065 Patent col.3 ll.58-65 (emphasis added).
It may be appreciated that like the bed lift motors 6 and 8, the head and thigh mattress support deck section lift motors 58 and 64 generate pushing forces via their respective shafts 60 and 66 against the head section lift dog 62 and the thigh section lift dog 68 to cause the head and thigh mattress support deck sections 50 and 54 to be rotated upwardly.
Id. col.4 ll.51-57 (emphasis added).
We "recognize that the distinction between using the specification to interpret the meaning of a claim and importing limitations from the specification into the claim can be a difficult one to apply in practice." Phillips, 415 F.3d at 1323. In this case, however, we are not in danger of importing any limitations from the specification into Claim 12. Rather, we rely on the specification merely to understand what the patentee has claimed and disclaimed. Id. at 1316 (finding "the inventor's intention" to be "expressed in the specification"). In this case, the written description repeatedly emphasizes that the motor of the patented invention applies a pushing force, not a pulling force, against the lift dog. The inventor makes clear that this attribute of the invention is important in distinguishing the invention over the prior art. Thus, we are persuaded by the language used by the patentee that the invention disclaims motors that use pulling forces against lift dogs.
It is undisputed in this case that the motor at issue in Burke's Tri-Flex II bed exerts a force that is translated through the actuator to pull the lift dog toward the motor. As described by the patentee in the statements included above, the patentee disavowed such motors from the limitation in Claim 12 covering motors "exerting a pushing force on . . . deck sections." We follow Phillips and hold that the patentee's disavowal of such motors in the specification is dispositive. Therefore, we agree with the district court's summary judgment decision finding that Burke's Tri-Flex II bed does not literally infringe Claim 12 of SafeTCare's 065 Patent.

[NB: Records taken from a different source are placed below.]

/-- UNPARK DONE (R72). -/
def State.unparkDone (s : State) : State := s.atBoundary (·.firstProper)

/-- UNPARK FAULT or expiry (R72, R84). -/
def State.unparkFailed (s : State) : State := s.travelFault .firstProper

/-- Homing REACHED: the gripper sensor decides between HOLDING and READY (R155). -/
def State.homingReached (s : State) : State :=
  let held := s.pins.gripper
  let s1 : State := { s with seq := s.seq.endJob, ctl := { s.ctl with ret := .ready } }
  let s2 := s1.inventoryUpdate (·.gripperSensed held)
  if held then s2.setMode .holding .homed else (s2.setMode .ready .homed).cancelStows

/-- HOME REACHED (R69, R84, R155). -/
def State.homeReached (s : State) : State :=
  match s.seq.job with
  | none => s
  | some j =>
    match j.kind, j.stage with
    | .homing _, _ => s.homingReached
    | _, some (.home .firstProper) => s.atBoundary (·.firstProper)
    | _, some (.home (.travelAgain t)) => s.atBoundary (·.beginStage (.travel t))
    | _, _ => s

/-- The second homing failure: entry to FAULTED with cause HOMING_FAILED (R155, R161).  No location record changes,
and the gripper's record stands as the start left it: R155's rule of this update governs over R16's of every entry
to FAULTED, since section 1.4 leaves each update to the chapter of its writer (R10; log entry 13, DEDUCED). -/
def State.homingFaulted (s : State) : State := (s.setMode .faulted .homingFailed).haltJob

/-- HOME FAULT or expiry (R69, R85, R155). -/
def State.homeFailed (s : State) : State :=
  match s.seq.job with
  | none => s
  | some j =>
    match j.kind with
    | .homing false => (s.modJob ({ · with kind := .homing true })).beginStage (.home .firstProper)
    | .homing true => s.homingFaulted
    | _ => s.mechanismFault

/-- Parking ends with the picker in a state (R71). -/
def State.parkEnds (s : State) (p : Picker) : State :=
  { s with seq := { s.seq with job := none, picker := p } }

/-! ### Taking an outcome (R64 to R66) -/

/-- The outcomes in an order's list (R64). -/
def OrderKind.allows : OrderKind → MechOutcome → Bool
  | .home, .reached => true
  | .home, .fault => true
  | .travel, .reached => true
  | .travel, .fault => true
  | .pick, .held => true
  | .pick, .noneFound => true
  | .pick, .fault => true
  | .place, .placed => true
  | .place, .fault => true
  | .retract, .done => true
  | .retract, .fault => true
  | .probe, .occupied => true
  | .probe, .empty => true
  | .probe, .fault => true
  | .park, .done => true
  | .park, .fault => true
  | .unpark, .done => true
  | .unpark, .fault => true
  | .read, .label _ => true
  | .read, .noRead => true
  | _, _ => false

/-- The outcome answers the outstanding order (R66). -/
def State.answers (s : State) (k : OrderKind) (n : Byte) (o : MechOutcome) : Bool :=
  match s.mech.outstanding with
  | some r => r.number == n && r.kind == k && k.allows o
  | none => false

/-- Take an outcome, or discard it, which changes nothing (R66). -/
def State.takeOutcome (s : State) (k : OrderKind) (n : Byte) (o : MechOutcome) (go : State → State) :
    State :=
  if s.answers k n o then go { s with mech := s.mech.clear } else s

/-- A READ outcome: of an IDENTIFY stage or of an audit (R77, R132). -/
def State.readTaken (s : State) (l : Option Label) : State :=
  match s.seq.job.bind (·.stage) with
  | some .identify => s.identified l
  | _ => s.auditRead l

/-- The label a READ outcome gives (R64). -/
def outcomeLabel : MechOutcome → Option Label
  | .label text => labelOutcome text
  | _ => none

/-- RETRACT FAULT or expiry (R85). -/
def State.retractFault (s : State) : State := s.mechanismFault

/-- The expiry of the stage timer, handled as a FAULT of its order, or as NO_READ (R65). -/
def State.expired (s : State) : OrderKind → State
  | .home => s.homeFailed
  | .travel => s.travelFailed
  | .pick => s.pickFault
  | .place => s.placeFault
  | .retract => s.retractFault
  | .probe => s.probeFault
  | .park => s.parkEnds .unhomed
  | .unpark => s.unparkFailed
  | .read => s.readTaken none

end Sys2Proof.Machine
end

We similarly agree with the district court's holding of no infringement under the doctrine of equivalents. "There can also be no infringement, under the doctrine of equivalents because the accused" device exerts a force that is translated through the actuator to pull the lift dog toward the motor, and such a force was "disavowed from the scope of the `[pushing force]' limitation, as we have discussed above." Honeywell Int'l, Inc. v. ITT Indus., Inc., 452 F.3d 1312, 1321 (Fed. Cir.2006).
For the foregoing reasons, we affirm the summary judgment decision of the district court.
Each party shall bear its own costs for this appeal.